> [Work instructions]:
Output every line from the beginning of the records through the line that contains "s.tellShare (s.wr (SLC_RINGS.COUNT", exactly as it appears.

*** Opening Source material ***

/-- The rest of a share write: SHARE_CHANGED follows where a count is another one than before. -/
def State.tellShare (s t : State) (k : Nat) (c : Cell) : State := if t.rd c = s.rd c then t else t.shareChanged k

theorem State.rd_tellShare (s t : State) (k : Nat) (c d : Cell) : (s.tellShare t k c).rd d = t.rd d := by
  unfold State.tellShare
  split
  · rfl
  · exact t.rd_shareChanged d k rfl

theorem State.tellShare_slicex (s t : State) (k : Nat) (c : Cell) (j : Nat) : (s.tellShare t k c).slicex j = t.slicex j := by
  unfold State.tellShare
  split
  · rfl
  · exact t.shareChanged_slicex k j

theorem exec_shareWrite_hosted {s : State} (hh : s.hosted = true) (k : SliceId) (reg : ShareReg) (value : Nat) :
    exec (.shareWrite k reg value) s = .next (s.shareWrite k reg value) := congrArg Host.Outcome.next (State.hostWrite_hosted hh _)

section
variable {s : State} {k : Nat} (hk : s.sliceState k = slACTIVE)
include hk

theorem State.shareWrite_rings (value : Nat) : s.shareWrite k .rings value =
    s.tellShare (s.wr (SLC_RINGS.COUNT k) (clampNat (s.leastRings k) (s.maxRings k) (bitsOf value 0 11))) k (SLC_RINGS.COUNT k) :=
  (if_neg (by rw [hk]; decide)).trans (if_neg (by simp [hk]))

theorem State.shareWrite_vectors (value : Nat) : s.shareWrite k .vectors value =
    s.tellShare (s.wr (SLC_VECTORS.COUNT k) (clampNat (s.leastVectors k) (s.maxVectors k) (bitsOf value 0 12))) k (SLC_VECTORS.COUNT k) :=
  (if_neg (by rw [hk]; decide)).trans (if_neg (by simp [hk]))

theorem State.shareWrite_share (value : Nat) : s.shareWrite k .share value =
    s.tellShare ((s.wr (SLC_SHARE.TOKENS k) (min (bitsOf value 18 10) (s.maxTokens k))).wr (SLC_SHARE.GRANULES k)
      (clampNat (s.granulesHeld k) (s.maxGranules k) (bitsOf value 0 17))) k (SLC_SHARE.GRANULES k) :=
  (if_neg (by rw [hk]; decide)).trans (if_neg (by simp [hk]))

end

theorem exec_shareWrite_rings {s : State} (k : SliceId) (value : Nat) (hh : s.hosted = true) (hk : s.sliceState k = slACTIVE) :
    ∃ t, exec (.shareWrite k .rings value) s = .next t ∧
      t.rd (SLC_RINGS.COUNT k) = clampNat (s.leastRings k) (s.maxRings k) (bitsOf value 0 11) % 2 ^ 11 ∧
      t.rd (SLC_RINGS.BASE k) = s.rd (SLC_RINGS.BASE k) := by
  refine ⟨_, exec_shareWrite_hosted hh k _ value, ?_, ?_⟩ <;> rw [State.shareWrite_rings hk, State.rd_tellShare]
  · exact State.rd_wr_same ..
  · exact State.rd_wr_ne _ _ _ _ (by simp [Cell.key, SLC_RINGS.BASE, SLC_RINGS.COUNT])

theorem exec_shareWrite_vectors {s : State} (k : SliceId) (value : Nat) (hh : s.hosted = true) (hk : s.sliceState k = slACTIVE) :
    ∃ t, exec (.shareWrite k .vectors value) s = .next t ∧
      t.rd (SLC_VECTORS.COUNT k) = clampNat (s.leastVectors k) (s.maxVectors k) (bitsOf value 0 12) % 2 ^ 12 := by
  refine ⟨_, exec_shareWrite_hosted hh k _ value, ?_⟩
  rw [State.shareWrite_vectors hk, State.rd_tellShare]
  exact State.rd_wr_same ..

theorem exec_shareWrite_share {s : State} (k : SliceId) (value : Nat) (hh : s.hosted = true) (hk : s.sliceState k = slACTIVE) :
    ∃ t, exec (.shareWrite k .share value) s = .next t ∧ t.rd (SLC_SHARE.TOKENS k) = min (bitsOf value 18 10) (s.maxTokens k) % 2 ^ 10 ∧
      t.rd (SLC_SHARE.GRANULES k) = clampNat (s.granulesHeld k) (s.maxGranules k) (bitsOf value 0 17) % 2 ^ 17 ∧ t.slicex k = s.slicex k := by
  refine ⟨_, exec_shareWrite_hosted hh k _ value, ?_, ?_, ?_⟩ <;> rw [State.shareWrite_share hk]
  · rw [State.rd_tellShare, State.rd_wr_ne _ _ _ _ (by simp [Cell.key, SLC_SHARE.GRANULES, SLC_SHARE.TOKENS])]
    exact State.rd_wr_same ..
  · rw [State.rd_tellShare]
    exact State.rd_wr_same ..
  · simp [State.tellShare_slicex]

/-! ## VISIBILITY_REMOVE and PASID_ENABLE_CHANGE (R284, R319, R340) -/

theorem State.rd_setVisible_ports (s : State) (k hi value : Nat) (c : Cell) (hc : fieldName c.key = 0x600280) :
    (s.setVisible k hi value).rd c = (s.wr (SLC_PORTS.PORTS k hi) value).rd c := by
  unfold State.setVisible
  dsimp only
  rw [State.rd_releaseOwned _ _ _ _ (by rw [hc]; decide), State.rd_stopRunning _ _ _ _ (by rw [hc]; decide),
    State.rd_endQueued _ _ _ _ (by rw [hc]; decide)]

*** Closing Source material ***

> [Your response]:
/-- The rest of a share write: SHARE_CHANGED follows where a count is another one than before. -/
def State.tellShare (s t : State) (k : Nat) (c : Cell) : State := if t.rd c = s.rd c then t else t.shareChanged k

theorem State.rd_tellShare (s t : State) (k : Nat) (c d : Cell) : (s.tellShare t k c).rd d = t.rd d := by
  unfold State.tellShare
  split
  · rfl
  · exact t.rd_shareChanged d k rfl

theorem State.tellShare_slicex (s t : State) (k : Nat) (c : Cell) (j : Nat) : (s.tellShare t k c).slicex j = t.slicex j := by
  unfold State.tellShare
  split
  · rfl
  · exact t.shareChanged_slicex k j

theorem exec_shareWrite_hosted {s : State} (hh : s.hosted = true) (k : SliceId) (reg : ShareReg) (value : Nat) :
    exec (.shareWrite k reg value) s = .next (s.shareWrite k reg value) := congrArg Host.Outcome.next (State.hostWrite_hosted hh _)

section
variable {s : State} {k : Nat} (hk : s.sliceState k = slACTIVE)
include hk

theorem State.shareWrite_rings (value : Nat) : s.shareWrite k .rings value =
    s.tellShare (s.wr (SLC_RINGS.COUNT k) (clampNat (s.leastRings k) (s.maxRings k) (bitsOf value 0 11))) k (SLC_RINGS.COUNT k) :=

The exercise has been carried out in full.